■ **Exercise**
Find the lines below in which the string "primary" occurs. Copy each one.

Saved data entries
——————————

-- ==== Sys2Proof/Laws/Ops.lean ====
section
/-! SUPPORT. What each shared operation of Machine/Ops.lean can change, said once: a relation for each kind of
footprint, one law per operation, and the fields each leaves. -/

namespace Sys2Proof.Machine

/-! ## Footprints -/

/-- `t` differs from `s` in the outbound side of the link alone. -/
def OnlyLink (s t : State) : Prop :=
  t = { s with link := t.link }

/-- `t` differs from `s` in the bus alone. -/
def OnlyBus (s t : State) : Prop :=
  t = { s with bus := t.bus }

/-- `t` differs from `s` in the bus, the rest text and the display message held alone. -/
def OnlyDisplay (s t : State) : Prop :=
  t = { s with bus := t.bus, attention := { s.attention with rest := t.attention.rest, displayWaiting := t.attention.displayWaiting } }

/-- `t` differs from `s` in the link, the bus and the prompt state alone. -/
def OnlyPrompt (s t : State) : Prop :=
  t = { s with link := t.link, bus := t.bus, attention := { t.attention with causes := s.attention.causes, primary := s.attention.primary, age := s.attention.age } }

/-- `t` differs from `s` in the link, the bus, the cause list with its contexts, the rest text and the display message held alone. -/
def OnlyCause (s t : State) : Prop :=
  t = { s with link := t.link, bus := t.bus, attention := { s.attention with causes := t.attention.causes, primary := t.attention.primary, age := t.attention.age, rest := t.attention.rest, displayWaiting := t.attention.displayWaiting } }

/-- `t` differs from `s` in the link, the bus and the attention unit alone. -/
def OnlyAttention (s t : State) : Prop :=
  t = { s with link := t.link, bus := t.bus, attention := t.attention }

/-- `t` differs from `s` in the bus, and the reader's light, prompt and messages held alone. -/
def OnlyReader (s t : State) : Prop :=
  t = { s with bus := t.bus, card := { s.card with light := t.card.light, prompt := t.card.prompt, waiting := t.card.waiting } }

/-- `t` differs from `s` in the bus, and the scanner's gate value and tone alone. -/
def OnlyGate (s t : State) : Prop :=
  t = { s with bus := t.bus, scan := { s.scan with gate := t.scan.gate, tone := t.scan.tone } }

/-- `t` differs from `s` in the bus, and what the scanner, the display and the reader are shown alone. -/
def OnlyShown (s t : State) : Prop :=
  t = { s with bus := t.bus, scan := { s.scan with gate := t.scan.gate, tone := t.scan.tone }, attention := { s.attention with rest := t.attention.rest, displayWaiting := t.attention.displayWaiting }, card := { s.card with light := t.card.light, prompt := t.card.prompt, waiting := t.card.waiting } }

variable {s t u : State}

——————————

■ **Solution to this problem**
  t = { s with link := t.link, bus := t.bus, attention := { t.attention with causes := s.attention.causes, primary := s.attention.primary, age := s.attention.age } }
  t = { s with link := t.link, bus := t.bus, attention := { s.attention with causes := t.attention.causes, primary := t.attention.primary, age := t.attention.age, rest := t.attention.rest, displayWaiting := t.attention.displayWaiting } }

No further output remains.